Records from a data collection
=-=-=

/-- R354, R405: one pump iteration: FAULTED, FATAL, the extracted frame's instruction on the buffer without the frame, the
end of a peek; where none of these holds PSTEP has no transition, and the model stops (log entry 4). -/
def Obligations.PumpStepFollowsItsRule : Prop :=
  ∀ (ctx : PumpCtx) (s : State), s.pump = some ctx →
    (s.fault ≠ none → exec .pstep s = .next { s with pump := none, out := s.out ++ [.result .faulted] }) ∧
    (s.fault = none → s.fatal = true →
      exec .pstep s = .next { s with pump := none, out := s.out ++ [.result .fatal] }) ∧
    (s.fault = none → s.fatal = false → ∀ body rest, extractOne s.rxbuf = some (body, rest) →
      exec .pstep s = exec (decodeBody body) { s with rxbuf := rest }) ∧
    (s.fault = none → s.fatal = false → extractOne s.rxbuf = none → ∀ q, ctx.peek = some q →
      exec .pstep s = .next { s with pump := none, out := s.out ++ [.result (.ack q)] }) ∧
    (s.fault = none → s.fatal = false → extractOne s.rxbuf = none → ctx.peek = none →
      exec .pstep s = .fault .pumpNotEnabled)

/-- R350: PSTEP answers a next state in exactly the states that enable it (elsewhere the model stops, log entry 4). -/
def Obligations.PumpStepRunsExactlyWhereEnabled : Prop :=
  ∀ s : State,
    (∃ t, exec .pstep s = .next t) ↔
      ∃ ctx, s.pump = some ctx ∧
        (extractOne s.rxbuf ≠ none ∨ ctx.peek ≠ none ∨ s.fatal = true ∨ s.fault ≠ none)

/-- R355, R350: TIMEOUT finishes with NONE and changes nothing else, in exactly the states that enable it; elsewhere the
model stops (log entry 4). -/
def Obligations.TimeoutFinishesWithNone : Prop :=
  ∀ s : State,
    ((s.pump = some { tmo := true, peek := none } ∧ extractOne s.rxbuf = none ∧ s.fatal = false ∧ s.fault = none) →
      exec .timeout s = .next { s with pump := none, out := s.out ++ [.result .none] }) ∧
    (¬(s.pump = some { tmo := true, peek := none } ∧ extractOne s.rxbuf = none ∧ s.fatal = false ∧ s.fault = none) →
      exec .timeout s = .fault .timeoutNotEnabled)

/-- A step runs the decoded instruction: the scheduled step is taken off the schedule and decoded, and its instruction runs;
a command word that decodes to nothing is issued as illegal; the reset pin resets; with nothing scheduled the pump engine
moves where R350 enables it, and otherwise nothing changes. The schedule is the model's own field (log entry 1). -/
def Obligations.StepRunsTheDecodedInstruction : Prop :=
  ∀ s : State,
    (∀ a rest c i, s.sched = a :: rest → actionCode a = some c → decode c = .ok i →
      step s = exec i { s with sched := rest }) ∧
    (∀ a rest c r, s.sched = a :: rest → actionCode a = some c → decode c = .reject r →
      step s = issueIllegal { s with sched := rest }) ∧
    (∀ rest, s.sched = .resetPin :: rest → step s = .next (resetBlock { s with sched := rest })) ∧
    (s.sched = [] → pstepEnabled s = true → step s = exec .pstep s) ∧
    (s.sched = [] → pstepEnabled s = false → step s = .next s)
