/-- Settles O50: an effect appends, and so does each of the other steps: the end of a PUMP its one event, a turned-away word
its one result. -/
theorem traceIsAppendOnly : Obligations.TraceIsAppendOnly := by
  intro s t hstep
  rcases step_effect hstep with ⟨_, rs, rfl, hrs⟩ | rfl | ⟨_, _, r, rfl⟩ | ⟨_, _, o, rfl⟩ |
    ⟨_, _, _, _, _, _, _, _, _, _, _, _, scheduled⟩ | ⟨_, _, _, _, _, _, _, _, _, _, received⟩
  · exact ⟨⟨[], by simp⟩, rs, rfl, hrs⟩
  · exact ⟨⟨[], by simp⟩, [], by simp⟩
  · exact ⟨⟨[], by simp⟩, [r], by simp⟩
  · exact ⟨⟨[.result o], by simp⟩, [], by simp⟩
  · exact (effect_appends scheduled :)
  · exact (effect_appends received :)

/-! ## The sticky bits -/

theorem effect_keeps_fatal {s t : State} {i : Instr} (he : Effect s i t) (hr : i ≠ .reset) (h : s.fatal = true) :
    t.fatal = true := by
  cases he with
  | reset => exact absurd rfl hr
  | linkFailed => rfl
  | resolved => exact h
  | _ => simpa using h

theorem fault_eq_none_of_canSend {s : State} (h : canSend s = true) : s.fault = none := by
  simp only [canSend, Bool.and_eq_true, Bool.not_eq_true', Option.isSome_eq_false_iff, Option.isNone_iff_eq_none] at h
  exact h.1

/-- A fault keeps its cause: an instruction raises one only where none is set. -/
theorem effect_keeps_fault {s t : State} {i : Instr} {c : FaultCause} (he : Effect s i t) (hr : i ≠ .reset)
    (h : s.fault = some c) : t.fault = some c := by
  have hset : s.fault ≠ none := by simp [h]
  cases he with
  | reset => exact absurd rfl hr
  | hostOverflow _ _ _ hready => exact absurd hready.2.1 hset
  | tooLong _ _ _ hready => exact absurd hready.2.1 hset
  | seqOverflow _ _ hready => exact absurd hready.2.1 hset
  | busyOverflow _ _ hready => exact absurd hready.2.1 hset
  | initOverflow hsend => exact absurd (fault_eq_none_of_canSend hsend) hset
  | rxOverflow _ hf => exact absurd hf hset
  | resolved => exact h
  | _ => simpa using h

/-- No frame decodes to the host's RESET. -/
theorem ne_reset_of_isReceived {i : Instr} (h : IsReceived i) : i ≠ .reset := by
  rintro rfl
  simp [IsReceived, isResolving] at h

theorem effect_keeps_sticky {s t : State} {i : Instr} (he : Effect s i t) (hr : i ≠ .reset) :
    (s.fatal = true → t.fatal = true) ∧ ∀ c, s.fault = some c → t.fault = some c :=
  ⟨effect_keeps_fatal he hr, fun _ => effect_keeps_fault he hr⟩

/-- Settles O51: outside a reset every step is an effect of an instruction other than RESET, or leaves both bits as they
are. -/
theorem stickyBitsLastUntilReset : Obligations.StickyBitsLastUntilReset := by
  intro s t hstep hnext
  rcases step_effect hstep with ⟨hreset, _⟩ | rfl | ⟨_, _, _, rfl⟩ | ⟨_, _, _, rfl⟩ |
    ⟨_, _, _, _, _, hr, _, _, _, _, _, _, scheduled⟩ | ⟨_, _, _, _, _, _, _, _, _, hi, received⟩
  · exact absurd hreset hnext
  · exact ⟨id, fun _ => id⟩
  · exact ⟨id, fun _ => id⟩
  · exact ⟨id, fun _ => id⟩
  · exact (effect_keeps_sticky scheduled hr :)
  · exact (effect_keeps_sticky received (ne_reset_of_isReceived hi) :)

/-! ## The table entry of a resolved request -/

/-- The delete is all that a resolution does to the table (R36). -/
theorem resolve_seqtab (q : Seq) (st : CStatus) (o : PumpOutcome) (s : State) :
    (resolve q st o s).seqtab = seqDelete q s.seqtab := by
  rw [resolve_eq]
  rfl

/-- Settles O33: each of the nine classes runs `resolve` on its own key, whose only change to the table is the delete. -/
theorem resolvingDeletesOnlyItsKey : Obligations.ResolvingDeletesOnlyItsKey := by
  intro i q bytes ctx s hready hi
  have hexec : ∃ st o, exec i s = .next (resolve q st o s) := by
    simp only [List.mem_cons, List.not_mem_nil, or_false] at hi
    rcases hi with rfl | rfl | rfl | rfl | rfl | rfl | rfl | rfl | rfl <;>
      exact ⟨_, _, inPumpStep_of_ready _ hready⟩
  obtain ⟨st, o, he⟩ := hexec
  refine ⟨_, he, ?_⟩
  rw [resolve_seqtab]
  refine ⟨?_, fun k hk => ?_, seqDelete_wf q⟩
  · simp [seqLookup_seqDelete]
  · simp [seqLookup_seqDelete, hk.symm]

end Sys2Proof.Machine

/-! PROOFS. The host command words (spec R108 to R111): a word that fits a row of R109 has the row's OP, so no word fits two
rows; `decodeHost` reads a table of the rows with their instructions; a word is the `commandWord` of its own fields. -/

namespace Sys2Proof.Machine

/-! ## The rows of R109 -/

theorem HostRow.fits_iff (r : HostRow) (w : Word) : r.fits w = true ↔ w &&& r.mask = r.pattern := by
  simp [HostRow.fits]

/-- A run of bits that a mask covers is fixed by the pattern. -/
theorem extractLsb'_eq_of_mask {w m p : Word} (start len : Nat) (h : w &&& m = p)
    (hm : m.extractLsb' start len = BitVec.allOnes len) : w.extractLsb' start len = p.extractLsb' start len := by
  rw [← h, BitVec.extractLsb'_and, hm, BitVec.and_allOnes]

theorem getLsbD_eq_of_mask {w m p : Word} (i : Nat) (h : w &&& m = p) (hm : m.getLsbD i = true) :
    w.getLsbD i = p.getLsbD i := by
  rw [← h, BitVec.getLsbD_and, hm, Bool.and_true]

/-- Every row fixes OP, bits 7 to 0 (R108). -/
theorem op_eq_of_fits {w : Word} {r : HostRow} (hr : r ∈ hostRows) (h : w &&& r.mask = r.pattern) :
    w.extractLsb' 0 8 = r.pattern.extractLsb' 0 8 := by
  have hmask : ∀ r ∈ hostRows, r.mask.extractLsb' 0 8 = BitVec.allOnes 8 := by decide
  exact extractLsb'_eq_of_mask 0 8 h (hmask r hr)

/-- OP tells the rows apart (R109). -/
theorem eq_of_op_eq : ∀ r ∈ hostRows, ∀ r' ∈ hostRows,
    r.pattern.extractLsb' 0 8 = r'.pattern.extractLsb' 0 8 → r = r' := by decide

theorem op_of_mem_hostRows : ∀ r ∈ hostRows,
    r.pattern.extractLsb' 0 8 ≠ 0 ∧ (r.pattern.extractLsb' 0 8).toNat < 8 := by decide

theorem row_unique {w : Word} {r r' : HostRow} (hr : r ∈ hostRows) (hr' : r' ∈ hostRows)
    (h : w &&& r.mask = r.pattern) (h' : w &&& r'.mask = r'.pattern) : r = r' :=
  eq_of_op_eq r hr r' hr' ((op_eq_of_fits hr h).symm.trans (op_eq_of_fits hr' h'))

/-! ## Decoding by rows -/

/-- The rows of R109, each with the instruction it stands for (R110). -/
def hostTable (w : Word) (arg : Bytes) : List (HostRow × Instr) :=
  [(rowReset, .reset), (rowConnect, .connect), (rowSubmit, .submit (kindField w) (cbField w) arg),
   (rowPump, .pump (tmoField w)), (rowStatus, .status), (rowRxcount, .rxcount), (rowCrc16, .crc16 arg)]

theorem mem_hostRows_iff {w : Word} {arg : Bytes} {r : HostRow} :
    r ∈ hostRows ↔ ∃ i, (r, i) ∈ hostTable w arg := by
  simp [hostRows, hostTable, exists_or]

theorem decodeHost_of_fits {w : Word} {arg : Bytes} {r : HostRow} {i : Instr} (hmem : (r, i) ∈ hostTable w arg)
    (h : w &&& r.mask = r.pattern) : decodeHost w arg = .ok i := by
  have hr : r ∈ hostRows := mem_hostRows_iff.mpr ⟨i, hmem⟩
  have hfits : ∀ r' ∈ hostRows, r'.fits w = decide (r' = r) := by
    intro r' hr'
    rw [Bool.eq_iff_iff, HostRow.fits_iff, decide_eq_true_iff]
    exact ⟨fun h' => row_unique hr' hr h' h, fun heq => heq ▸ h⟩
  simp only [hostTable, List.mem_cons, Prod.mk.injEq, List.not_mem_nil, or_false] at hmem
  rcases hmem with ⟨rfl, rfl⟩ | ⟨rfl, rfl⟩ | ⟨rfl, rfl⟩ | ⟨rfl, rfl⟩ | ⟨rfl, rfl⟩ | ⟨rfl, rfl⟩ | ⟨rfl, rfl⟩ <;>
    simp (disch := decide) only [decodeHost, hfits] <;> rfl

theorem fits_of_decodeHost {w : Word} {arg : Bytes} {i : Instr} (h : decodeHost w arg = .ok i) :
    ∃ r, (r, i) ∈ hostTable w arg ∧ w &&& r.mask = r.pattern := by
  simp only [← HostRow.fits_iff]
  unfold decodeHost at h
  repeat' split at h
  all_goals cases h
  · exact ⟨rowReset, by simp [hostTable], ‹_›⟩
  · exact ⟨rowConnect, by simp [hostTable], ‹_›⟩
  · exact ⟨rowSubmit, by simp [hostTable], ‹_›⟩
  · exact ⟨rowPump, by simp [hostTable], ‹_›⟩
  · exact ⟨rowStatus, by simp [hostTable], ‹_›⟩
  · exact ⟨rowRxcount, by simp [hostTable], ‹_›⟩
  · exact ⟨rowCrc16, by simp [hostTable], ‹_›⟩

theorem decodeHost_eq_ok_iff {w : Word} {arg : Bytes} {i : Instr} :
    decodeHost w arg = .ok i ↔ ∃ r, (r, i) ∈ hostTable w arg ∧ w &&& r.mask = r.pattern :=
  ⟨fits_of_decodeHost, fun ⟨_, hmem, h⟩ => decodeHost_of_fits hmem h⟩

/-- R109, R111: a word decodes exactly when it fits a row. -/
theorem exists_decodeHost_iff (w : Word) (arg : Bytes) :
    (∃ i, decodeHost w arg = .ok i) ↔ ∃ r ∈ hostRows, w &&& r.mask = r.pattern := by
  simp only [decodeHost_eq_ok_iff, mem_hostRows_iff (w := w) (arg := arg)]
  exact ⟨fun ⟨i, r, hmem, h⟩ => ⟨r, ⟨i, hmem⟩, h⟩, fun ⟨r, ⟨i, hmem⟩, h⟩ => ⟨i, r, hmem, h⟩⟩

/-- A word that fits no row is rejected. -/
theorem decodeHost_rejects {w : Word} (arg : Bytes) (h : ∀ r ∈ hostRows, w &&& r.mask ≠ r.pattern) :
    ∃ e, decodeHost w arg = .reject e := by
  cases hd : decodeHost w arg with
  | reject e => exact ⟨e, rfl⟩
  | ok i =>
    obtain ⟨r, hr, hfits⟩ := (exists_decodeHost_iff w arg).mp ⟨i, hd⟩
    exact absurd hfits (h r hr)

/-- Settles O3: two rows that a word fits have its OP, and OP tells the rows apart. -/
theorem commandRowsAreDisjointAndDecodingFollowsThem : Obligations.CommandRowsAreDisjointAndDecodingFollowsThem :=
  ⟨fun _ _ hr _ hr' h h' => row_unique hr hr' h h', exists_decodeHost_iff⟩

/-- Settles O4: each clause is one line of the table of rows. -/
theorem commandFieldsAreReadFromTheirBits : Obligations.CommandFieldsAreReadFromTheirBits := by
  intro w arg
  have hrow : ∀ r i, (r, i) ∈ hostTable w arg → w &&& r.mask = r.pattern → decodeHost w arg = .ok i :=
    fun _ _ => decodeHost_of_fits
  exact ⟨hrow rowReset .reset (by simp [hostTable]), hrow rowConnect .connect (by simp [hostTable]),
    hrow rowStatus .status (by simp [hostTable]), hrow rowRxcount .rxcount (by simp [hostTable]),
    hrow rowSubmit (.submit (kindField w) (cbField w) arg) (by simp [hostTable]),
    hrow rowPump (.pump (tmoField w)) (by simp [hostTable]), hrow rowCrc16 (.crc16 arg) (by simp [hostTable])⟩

=-=-=

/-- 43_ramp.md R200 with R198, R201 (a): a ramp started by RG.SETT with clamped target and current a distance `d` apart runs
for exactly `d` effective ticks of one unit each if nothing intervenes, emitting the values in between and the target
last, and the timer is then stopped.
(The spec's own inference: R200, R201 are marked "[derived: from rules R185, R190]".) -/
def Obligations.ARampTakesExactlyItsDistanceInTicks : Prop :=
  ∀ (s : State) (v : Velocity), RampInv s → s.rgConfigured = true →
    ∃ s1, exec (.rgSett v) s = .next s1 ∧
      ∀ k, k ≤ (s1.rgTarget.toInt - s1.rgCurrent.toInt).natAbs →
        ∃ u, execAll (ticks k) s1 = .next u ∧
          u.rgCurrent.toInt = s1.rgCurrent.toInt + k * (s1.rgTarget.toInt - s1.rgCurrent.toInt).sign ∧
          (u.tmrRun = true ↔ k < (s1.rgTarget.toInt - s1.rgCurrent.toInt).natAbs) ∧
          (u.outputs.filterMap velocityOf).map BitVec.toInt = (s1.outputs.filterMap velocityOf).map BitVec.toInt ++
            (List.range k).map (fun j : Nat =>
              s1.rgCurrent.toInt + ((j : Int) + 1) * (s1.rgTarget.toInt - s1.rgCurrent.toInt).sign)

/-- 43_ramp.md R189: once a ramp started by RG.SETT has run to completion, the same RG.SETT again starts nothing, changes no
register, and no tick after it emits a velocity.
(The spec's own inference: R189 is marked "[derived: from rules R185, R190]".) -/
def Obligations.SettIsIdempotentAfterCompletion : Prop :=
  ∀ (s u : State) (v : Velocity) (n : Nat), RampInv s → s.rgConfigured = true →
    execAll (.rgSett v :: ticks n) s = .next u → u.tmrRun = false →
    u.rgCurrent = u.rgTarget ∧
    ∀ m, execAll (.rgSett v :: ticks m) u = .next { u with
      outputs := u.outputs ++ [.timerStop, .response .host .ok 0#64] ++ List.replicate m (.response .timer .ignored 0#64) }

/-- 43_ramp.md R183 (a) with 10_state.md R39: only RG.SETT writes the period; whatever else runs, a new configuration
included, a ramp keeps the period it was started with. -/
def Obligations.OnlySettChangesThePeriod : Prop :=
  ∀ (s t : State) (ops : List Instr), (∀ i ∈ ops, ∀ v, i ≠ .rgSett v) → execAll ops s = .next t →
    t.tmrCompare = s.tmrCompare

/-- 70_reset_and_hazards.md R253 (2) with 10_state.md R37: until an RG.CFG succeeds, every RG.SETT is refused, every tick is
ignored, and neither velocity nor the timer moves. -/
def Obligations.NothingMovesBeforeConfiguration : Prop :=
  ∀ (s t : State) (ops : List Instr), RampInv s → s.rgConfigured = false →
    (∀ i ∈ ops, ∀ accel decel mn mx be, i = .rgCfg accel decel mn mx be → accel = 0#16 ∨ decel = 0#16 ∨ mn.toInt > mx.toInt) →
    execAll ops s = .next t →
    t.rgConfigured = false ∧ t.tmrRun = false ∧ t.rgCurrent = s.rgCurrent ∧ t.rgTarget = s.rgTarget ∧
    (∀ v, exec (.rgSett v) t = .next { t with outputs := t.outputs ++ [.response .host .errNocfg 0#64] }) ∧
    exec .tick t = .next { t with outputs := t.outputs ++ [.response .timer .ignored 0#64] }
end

=-=-=

Task statement:
Working from the records above, write out verbatim only the lines from the line containing "the frame, the" through the line containing "def Obligations.PumpStepFollowsItsRule : Prop".

Solution to this task:
/-- R354, R405: one pump iteration: FAULTED, FATAL, the extracted frame's instruction on the buffer without the frame, the
end of a peek; where none of these holds PSTEP has no transition, and the model stops (log entry 4). -/
def Obligations.PumpStepFollowsItsRule : Prop :=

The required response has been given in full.